Problem requirements — The material below holds a span beginning at the line with "(∀ (r : Fin 4) (p" and ending at the line with "down := s.path.down.map". Quote that span exactly, both ends included, and only that span.

Data records —
/-- R184, R185: the ring commands in BOUND and READY, and the answer to a ring's header write; what the relations of a
RING_SETUP are, and what memory it may not share: the control region, the LIVE windows, and the rings that are not UNSET. That
the answer to a producer word write of the ring as it stood before RING_SETUP no longer counts is the model's choice (log 20),
and so are that RING_RESET discards the answers to the writes in flight of a ring that had been STOPPED before too (log 43), and
the saturation of the discarded-record count (log 54). -/
def Obligations.RingCommandsTakeEffect : Prop :=
  (∀ (r : Fin 4) (p : List Byte), setupRelations r p = true ↔
      (∃ k, 4 ≤ k ∧ k ≤ 16 ∧ field p 12 4 = 2 ^ k) ∧ 1 ≤ field p 16 2 ∧ field p 16 2 < field p 12 4
      ∧ 64 ∣ field p 4 5 ∧ (r = reportRing → 256 ∣ field p 4 5 + 64)
      ∧ field p 4 5 + 64 + field p 12 4 * recordSize r ≤ 2 ^ 40)
  ∧ (∀ (r : Fin 4) (lo hi : Nat) (s : State), lo < hi → hi ≤ 2 ^ 40 →
      (s.setupFree r lo hi = true ↔ ∀ x, lo ≤ x → x < hi →
        ¬ (s.controlBase.toNat ≤ x ∧ x < s.controlBase.toNat + 0x4000)
        ∧ (∀ i : Fin 16, s.path.window[i].enable = true → s.path.window[i].kind = .live →
            BitVec.ofNat 40 x &&& s.path.window[i].mask ≠ s.path.window[i].base &&& s.path.window[i].mask)
        ∧ ∀ q : Fin 4, q ≠ r → s.rings[q].state ≠ .unset →
            ¬ (s.rings[q].base ≤ x ∧ x < s.rings[q].base + 64 + s.rings[q].capacity * recordSize q)))
  ∧ ∀ (p : List Byte) (s : State),
    (s.cp.binding ≠ .unbound → 4 ≤ byteAt p 0 →
      (s.given .ringSetup p → exec .ringSetup s = .next (s.finish .notFound false))
      ∧ (s.given .ringReset p → exec .ringReset s = .next (s.finish .notFound false)))
    ∧ (∀ r : Fin 4, s.cp.binding ≠ .unbound → byteAt p 0 = r.val →
        (s.given .ringSetup p →
          (s.rings[r].state = .running → exec .ringSetup s = .next (s.finish .state false))
          ∧ (s.rings[r].state ≠ .running → setupRelations r p = false →
              exec .ringSetup s = .next (s.finish .range false))
          ∧ (s.rings[r].state ≠ .running → setupRelations r p = true →
              s.setupFree r (field p 4 5) (field p 4 5 + 64 + field p 12 4 * recordSize r) = false →
              exec .ringSetup s = .next (s.finish .conflict false))
          ∧ (s.rings[r].state ≠ .running → setupRelations r p = true →
              s.setupFree r (field p 4 5) (field p 4 5 + 64 + field p 12 4 * recordSize r) = true →
              exec .ringSetup s = .next { s with
                rings := s.rings.set r { s.rings[r] with
                  base := field p 4 5, capacity := field p 12 4, notify := field p 16 2, issue := 0, published := 0,
                  written := 0, consumer := 0, accepted := [] },
                path := { s.path with
                  down := s.path.down.map (fun a =>
                    if a.what.isWordOf r then { a with what := a.what.withLife .stopped } else a) ++ [
                    { serial := s.path.nextAccess, what := .ringHeader r, addr := BitVec.ofNat 40 (field p 4 5),
                      bytes := List.replicate 8 (some 0), len := 0 }],
                  nextAccess := s.path.nextAccess + 1 },
                cp := { s.cp with wait := some (.header r) } }))
        ∧ (s.given .ringReset p →
            (s.rings[r].state = .unset → exec .ringReset s = .next (s.finish .ok false))
            ∧ (s.rings[r].state ≠ .unset →
                ∃ t, exec .ringReset s = .next t ∧ s.answeredWith .ok t
                  ∧ t.rings[r] = { Ring.initial with discarded := t.rings[r].discarded }
                  ∧ t.rings[r].discarded = (if r = reportRing then s.rings[r].discarded
                      else min 4294967295 (s.rings[r].discarded + s.rings[r].staging.length))
                  ∧ (∀ a ∈ t.path.down, ∀ i l, a.what = .record r i l ∨ a.what = .prodWord r i l → l = .discarded)
                  ∧ (∀ q : Fin 4, q ≠ r → t.rings[q] = s.rings[q])
                  ∧ (r ≠ reportRing → t.tally = s.tally)
                  ∧ (∀ x, r = reportRing → s.tally.slot = .waiting x → t.tally.slot = .waiting x)
                  ∧ (∀ x, r = reportRing → s.tally.slot = .inFlight x .accept → t.tally.slot = .inFlight x .wait)
                  ∧ t.pos = s.pos ∧ t.cp.binding = s.cp.binding)))
    ∧ (∀ (r : Fin 4) (c : Command), s.cp.wait = some (.header r) → s.cp.dispatched = some c →
        ∃ t, exec .ringHeaderWritten s = .next t ∧ s.answeredWith .ok t
          ∧ t.rings[r] = { s.rings[r] with state := .running } ∧ (∀ q : Fin 4, q ≠ r → t.rings[q] = s.rings[q])
          ∧ t.pos = s.pos ∧ t.cp.binding = s.cp.binding)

Answer for this exercise —
  (∀ (r : Fin 4) (p : List Byte), setupRelations r p = true ↔
      (∃ k, 4 ≤ k ∧ k ≤ 16 ∧ field p 12 4 = 2 ^ k) ∧ 1 ≤ field p 16 2 ∧ field p 16 2 < field p 12 4
      ∧ 64 ∣ field p 4 5 ∧ (r = reportRing → 256 ∣ field p 4 5 + 64)
      ∧ field p 4 5 + 64 + field p 12 4 * recordSize r ≤ 2 ^ 40)
  ∧ (∀ (r : Fin 4) (lo hi : Nat) (s : State), lo < hi → hi ≤ 2 ^ 40 →
      (s.setupFree r lo hi = true ↔ ∀ x, lo ≤ x → x < hi →
        ¬ (s.controlBase.toNat ≤ x ∧ x < s.controlBase.toNat + 0x4000)
        ∧ (∀ i : Fin 16, s.path.window[i].enable = true → s.path.window[i].kind = .live →
            BitVec.ofNat 40 x &&& s.path.window[i].mask ≠ s.path.window[i].base &&& s.path.window[i].mask)
        ∧ ∀ q : Fin 4, q ≠ r → s.rings[q].state ≠ .unset →
            ¬ (s.rings[q].base ≤ x ∧ x < s.rings[q].base + 64 + s.rings[q].capacity * recordSize q)))
  ∧ ∀ (p : List Byte) (s : State),
    (s.cp.binding ≠ .unbound → 4 ≤ byteAt p 0 →
      (s.given .ringSetup p → exec .ringSetup s = .next (s.finish .notFound false))
      ∧ (s.given .ringReset p → exec .ringReset s = .next (s.finish .notFound false)))
    ∧ (∀ r : Fin 4, s.cp.binding ≠ .unbound → byteAt p 0 = r.val →
        (s.given .ringSetup p →
          (s.rings[r].state = .running → exec .ringSetup s = .next (s.finish .state false))
          ∧ (s.rings[r].state ≠ .running → setupRelations r p = false →
              exec .ringSetup s = .next (s.finish .range false))
          ∧ (s.rings[r].state ≠ .running → setupRelations r p = true →
              s.setupFree r (field p 4 5) (field p 4 5 + 64 + field p 12 4 * recordSize r) = false →
              exec .ringSetup s = .next (s.finish .conflict false))
          ∧ (s.rings[r].state ≠ .running → setupRelations r p = true →
              s.setupFree r (field p 4 5) (field p 4 5 + 64 + field p 12 4 * recordSize r) = true →
              exec .ringSetup s = .next { s with
                rings := s.rings.set r { s.rings[r] with
                  base := field p 4 5, capacity := field p 12 4, notify := field p 16 2, issue := 0, published := 0,
                  written := 0, consumer := 0, accepted := [] },
                path := { s.path with
                  down := s.path.down.map (fun a =>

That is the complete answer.